Resilience of Heterogeneous Aquifers Evaluated from Different Dose-Response Models of Bisphenol A ^†

Abstract

With the growing concerns over emerging contaminants in indirect potable reuse (IPR) applications, we investigate the impact on human health risk of emerging contaminants introduced into groundwater. Some emerging contaminants have potential endocrine-related health effects at a specific exposure range that is much lower than current guidelines. We start by analyzing Bisphenol A (BPA), which is one of the frequently detected emerging contaminants in groundwater. The objective of this study is to understand how the non-trivial toxicity of BPA affects the estimation of human health risks and, consequentially, aquifer resilience. Based on our results, we aim to provide indications on how to improve water resources management in BPA contaminated sites. We use numerical methods to model BPA contamination of a three-dimensional aquifer, and human health risks and aquifer resilience are estimated at a control plane representing an environmentally sensitive target. A Monte Carlo simulation is conducted to compute uncertainty associated with two levels of heterogeneity. In order to evaluate health risks due to BPA, two types of Dose-Response (DR) models are considered: the monotonic DR model for general exposure and the non-monotonic DR model for prenatal/postnatal exposure. The aquifer resilience is defined as the capacity to recover the state where groundwater is considered potable (i.e., negligible health risks due to BPA). When using the non-monotonic DR model, computational results indicate that the aquifer resilience reduces and its uncertainty increases as the aquifer heterogeneity increases.
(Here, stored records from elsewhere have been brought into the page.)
-- ==== Sys2Proof/Laws/PerInstr.lean ====
section
/-! SUPPORT. One statement per command, about the command as syntax: its word lies in its own row of the opcode
table (spec/30_encoding.md R41, R42, R44, R46). -/

namespace Sys2Proof.Laws.EncodingRow

/-- The command's mnemonic has a row in spec/opcode_table.json whose `match` is the command's opcode on top of zeros,
and the command's word matches that row: `(cmd AND mask) = match` (30_encoding.md R42). -/
def Statement (i : Instr) : Prop :=
  (i.mnemonic, i.opcode.setWidth 32 <<< 24, i.format.mask) ∈ tableRows ∧
    encode i &&& i.format.mask = i.opcode.setWidth 32 <<< 24

/-- The word of an opcode and its fields matches a row whose format leaves the unused fields zero. -/
theorem masked (f : Format) (op : BitVec 8) (rd a b : Reg) (hd : f.usesRd = false → rd = 0)
    (h1 : f.usesRs1 = false → a = 0) (h2 : f.usesRs2 = false → b = 0) :
    assemble op rd a b &&& f.mask = op.setWidth 32 <<< 24 := by
  have h := (mask_eq_iff f (assemble op rd a b)).2
  rw [opcodeOf_assemble] at h
  exact h ⟨by simpa using hd, by simpa using h1, by simpa using h2, by simp⟩

end Sys2Proof.Laws.EncodingRow

namespace Sys2Proof

theorem Laws.EncodingRow.zero (rd : Reg) : Laws.EncodingRow.Statement (.zero rd) :=
  ⟨(by decide : ("ZERO", (0x01#8).setWidth 32 <<< 24, Format.r1.mask) ∈ tableRows),
    Laws.EncodingRow.masked _ _ _ _ _ (by simp [Instr.format, Format.usesRd])
      (by simp [Instr.format, Format.usesRs1]) (by simp [Instr.format, Format.usesRs2])⟩

theorem Laws.EncodingRow.fromint (rd : Reg) (imm : Nat) : Laws.EncodingRow.Statement (.fromint rd imm) :=
  ⟨(by decide : ("FROMINT", (0x02#8).setWidth 32 <<< 24, Format.ri.mask) ∈ tableRows),
    Laws.EncodingRow.masked _ _ _ _ _ (by simp [Instr.format, Format.usesRd])
      (by simp [Instr.format, Format.usesRs1]) (by simp [Instr.format, Format.usesRs2])⟩

theorem Laws.EncodingRow.add (rd rs1 rs2 : Reg) : Laws.EncodingRow.Statement (.add rd rs1 rs2) :=
  ⟨(by decide : ("ADD", (0x10#8).setWidth 32 <<< 24, Format.r3.mask) ∈ tableRows),
    Laws.EncodingRow.masked _ _ _ _ _ (by simp [Instr.format, Format.usesRd])
      (by simp [Instr.format, Format.usesRs1]) (by simp [Instr.format, Format.usesRs2])⟩

theorem Laws.EncodingRow.sub (rd rs1 rs2 : Reg) : Laws.EncodingRow.Statement (.sub rd rs1 rs2) :=
  ⟨(by decide : ("SUB", (0x11#8).setWidth 32 <<< 24, Format.r3.mask) ∈ tableRows),
    Laws.EncodingRow.masked _ _ _ _ _ (by simp [Instr.format, Format.usesRd])
      (by simp [Instr.format, Format.usesRs1]) (by simp [Instr.format, Format.usesRs2])⟩

theorem Laws.EncodingRow.mul (rd rs1 rs2 : Reg) : Laws.EncodingRow.Statement (.mul rd rs1 rs2) :=
  ⟨(by decide : ("MUL", (0x18#8).setWidth 32 <<< 24, Format.r3.mask) ∈ tableRows),
    Laws.EncodingRow.masked _ _ _ _ _ (by simp [Instr.format, Format.usesRd])
      (by simp [Instr.format, Format.usesRs1]) (by simp [Instr.format, Format.usesRs2])⟩

theorem Laws.EncodingRow.inc (rd : Reg) : Laws.EncodingRow.Statement (.inc rd) :=
  ⟨(by decide : ("INC", (0x20#8).setWidth 32 <<< 24, Format.r1.mask) ∈ tableRows),
    Laws.EncodingRow.masked _ _ _ _ _ (by simp [Instr.format, Format.usesRd])
      (by simp [Instr.format, Format.usesRs1]) (by simp [Instr.format, Format.usesRs2])⟩

theorem Laws.EncodingRow.dec (rd : Reg) : Laws.EncodingRow.Statement (.dec rd) :=
  ⟨(by decide : ("DEC", (0x21#8).setWidth 32 <<< 24, Format.r1.mask) ∈ tableRows),
    Laws.EncodingRow.masked _ _ _ _ _ (by simp [Instr.format, Format.usesRd])
      (by simp [Instr.format, Format.usesRs1]) (by simp [Instr.format, Format.usesRs2])⟩

theorem Laws.EncodingRow.neg (rd rs1 : Reg) : Laws.EncodingRow.Statement (.neg rd rs1) :=
  ⟨(by decide : ("NEG", (0x28#8).setWidth 32 <<< 24, Format.r2.mask) ∈ tableRows),
    Laws.EncodingRow.masked _ _ _ _ _ (by simp [Instr.format, Format.usesRd])
      (by simp [Instr.format, Format.usesRs1]) (by simp [Instr.format, Format.usesRs2])⟩

theorem Laws.EncodingRow.mov (rd rs1 : Reg) : Laws.EncodingRow.Statement (.mov rd rs1) :=
  ⟨(by decide : ("MOV", (0x29#8).setWidth 32 <<< 24, Format.r2.mask) ∈ tableRows),
    Laws.EncodingRow.masked _ _ _ _ _ (by simp [Instr.format, Format.usesRd])
      (by simp [Instr.format, Format.usesRs1]) (by simp [Instr.format, Format.usesRs2])⟩

theorem Laws.EncodingRow.abs (rd rs1 : Reg) : Laws.EncodingRow.Statement (.abs rd rs1) :=
  ⟨(by decide : ("ABS", (0x2A#8).setWidth 32 <<< 24, Format.r2.mask) ∈ tableRows),
    Laws.EncodingRow.masked _ _ _ _ _ (by simp [Instr.format, Format.usesRd])
      (by simp [Instr.format, Format.usesRs1]) (by simp [Instr.format, Format.usesRs2])⟩

theorem Laws.EncodingRow.not (rd rs1 : Reg) : Laws.EncodingRow.Statement (.not rd rs1) :=
  ⟨(by decide : ("NOT", (0x2B#8).setWidth 32 <<< 24, Format.r2.mask) ∈ tableRows),
    Laws.EncodingRow.masked _ _ _ _ _ (by simp [Instr.format, Format.usesRd])
      (by simp [Instr.format, Format.usesRs1]) (by simp [Instr.format, Format.usesRs2])⟩

theorem Laws.EncodingRow.ceq (rs1 rs2 : Reg) : Laws.EncodingRow.Statement (.ceq rs1 rs2) :=
  ⟨(by decide : ("CEQ", (0x30#8).setWidth 32 <<< 24, Format.c2.mask) ∈ tableRows),
    Laws.EncodingRow.masked _ _ _ _ _ (by simp [Instr.format, Format.usesRd])
      (by simp [Instr.format, Format.usesRs1]) (by simp [Instr.format, Format.usesRs2])⟩

theorem Laws.EncodingRow.cne (rs1 rs2 : Reg) : Laws.EncodingRow.Statement (.cne rs1 rs2) :=
  ⟨(by decide : ("CNE", (0x31#8).setWidth 32 <<< 24, Format.c2.mask) ∈ tableRows),
    Laws.EncodingRow.masked _ _ _ _ _ (by simp [Instr.format, Format.usesRd])
      (by simp [Instr.format, Format.usesRs1]) (by simp [Instr.format, Format.usesRs2])⟩

theorem Laws.EncodingRow.clt (rs1 rs2 : Reg) : Laws.EncodingRow.Statement (.clt rs1 rs2) :=
  ⟨(by decide : ("CLT", (0x32#8).setWidth 32 <<< 24, Format.c2.mask) ∈ tableRows),
    Laws.EncodingRow.masked _ _ _ _ _ (by simp [Instr.format, Format.usesRd])
      (by simp [Instr.format, Format.usesRs1]) (by simp [Instr.format, Format.usesRs2])⟩

theorem Laws.EncodingRow.cgt (rs1 rs2 : Reg) : Laws.EncodingRow.Statement (.cgt rs1 rs2) :=
  ⟨(by decide : ("CGT", (0x33#8).setWidth 32 <<< 24, Format.c2.mask) ∈ tableRows),
    Laws.EncodingRow.masked _ _ _ _ _ (by simp [Instr.format, Format.usesRd])
      (by simp [Instr.format, Format.usesRs1]) (by simp [Instr.format, Format.usesRs2])⟩

theorem Laws.EncodingRow.cle (rs1 rs2 : Reg) : Laws.EncodingRow.Statement (.cle rs1 rs2) :=
  ⟨(by decide : ("CLE", (0x34#8).setWidth 32 <<< 24, Format.c2.mask) ∈ tableRows),
    Laws.EncodingRow.masked _ _ _ _ _ (by simp [Instr.format, Format.usesRd])
      (by simp [Instr.format, Format.usesRs1]) (by simp [Instr.format, Format.usesRs2])⟩

theorem Laws.EncodingRow.cge (rs1 rs2 : Reg) : Laws.EncodingRow.Statement (.cge rs1 rs2) :=
  ⟨(by decide : ("CGE", (0x35#8).setWidth 32 <<< 24, Format.c2.mask) ∈ tableRows),
    Laws.EncodingRow.masked _ _ _ _ _ (by simp [Instr.format, Format.usesRd])
      (by simp [Instr.format, Format.usesRs1]) (by simp [Instr.format, Format.usesRs2])⟩

theorem Laws.EncodingRow.and (rd rs1 rs2 : Reg) : Laws.EncodingRow.Statement (.and rd rs1 rs2) :=
  ⟨(by decide : ("AND", (0x40#8).setWidth 32 <<< 24, Format.r3.mask) ∈ tableRows),
    Laws.EncodingRow.masked _ _ _ _ _ (by simp [Instr.format, Format.usesRd])
      (by simp [Instr.format, Format.usesRs1]) (by simp [Instr.format, Format.usesRs2])⟩

theorem Laws.EncodingRow.or (rd rs1 rs2 : Reg) : Laws.EncodingRow.Statement (.or rd rs1 rs2) :=
  ⟨(by decide : ("OR", (0x41#8).setWidth 32 <<< 24, Format.r3.mask) ∈ tableRows),
    Laws.EncodingRow.masked _ _ _ _ _ (by simp [Instr.format, Format.usesRd])
      (by simp [Instr.format, Format.usesRs1]) (by simp [Instr.format, Format.usesRs2])⟩

theorem Laws.EncodingRow.xor (rd rs1 rs2 : Reg) : Laws.EncodingRow.Statement (.xor rd rs1 rs2) :=
  ⟨(by decide : ("XOR", (0x42#8).setWidth 32 <<< 24, Format.r3.mask) ∈ tableRows),
    Laws.EncodingRow.masked _ _ _ _ _ (by simp [Instr.format, Format.usesRd])
      (by simp [Instr.format, Format.usesRs1]) (by simp [Instr.format, Format.usesRs2])⟩

theorem Laws.EncodingRow.shl (rd rs1 : Reg) (imm : Nat) : Laws.EncodingRow.Statement (.shl rd rs1 imm) :=
  ⟨(by decide : ("SHL", (0x48#8).setWidth 32 <<< 24, Format.r2i.mask) ∈ tableRows),
    Laws.EncodingRow.masked _ _ _ _ _ (by simp [Instr.format, Format.usesRd])
      (by simp [Instr.format, Format.usesRs1]) (by simp [Instr.format, Format.usesRs2])⟩

theorem Laws.EncodingRow.shr (rd rs1 : Reg) (imm : Nat) : Laws.EncodingRow.Statement (.shr rd rs1 imm) :=
  ⟨(by decide : ("SHR", (0x49#8).setWidth 32 <<< 24, Format.r2i.mask) ∈ tableRows),
    Laws.EncodingRow.masked _ _ _ _ _ (by simp [Instr.format, Format.usesRd])
      (by simp [Instr.format, Format.usesRs1]) (by simp [Instr.format, Format.usesRs2])⟩

theorem Laws.EncodingRow.rend10 (rs1 : Reg) : Laws.EncodingRow.Statement (.rend10 rs1) :=
  ⟨(by decide : ("REND10", (0x50#8).setWidth 32 <<< 24, Format.s1.mask) ∈ tableRows),
    Laws.EncodingRow.masked _ _ _ _ _ (by simp [Instr.format, Format.usesRd])
      (by simp [Instr.format, Format.usesRs1]) (by simp [Instr.format, Format.usesRs2])⟩

theorem Laws.EncodingRow.rend2 (rs1 : Reg) : Laws.EncodingRow.Statement (.rend2 rs1) :=
  ⟨(by decide : ("REND2", (0x51#8).setWidth 32 <<< 24, Format.s1.mask) ∈ tableRows),
    Laws.EncodingRow.masked _ _ _ _ _ (by simp [Instr.format, Format.usesRd])
      (by simp [Instr.format, Format.usesRs1]) (by simp [Instr.format, Format.usesRs2])⟩

end Sys2Proof
end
On the other hand, the aquifer resilience considering the monotonic DR model enhances, and its uncertainty increases relatively smaller than the one considering the non-monotonic DR model. In addition, the variability of the aquifer resilience is controlled by the residence time of the BPA plumes at the control plane, which is related to the volumetric flow rate at the front side of the contamination source. Finally, the decision-making strategy for BPA contaminated sites should be established in accordance with the heterogeneous structure of aquifer and land uses that determines which DR model of BPA is more important in estimating the aquifer resilience.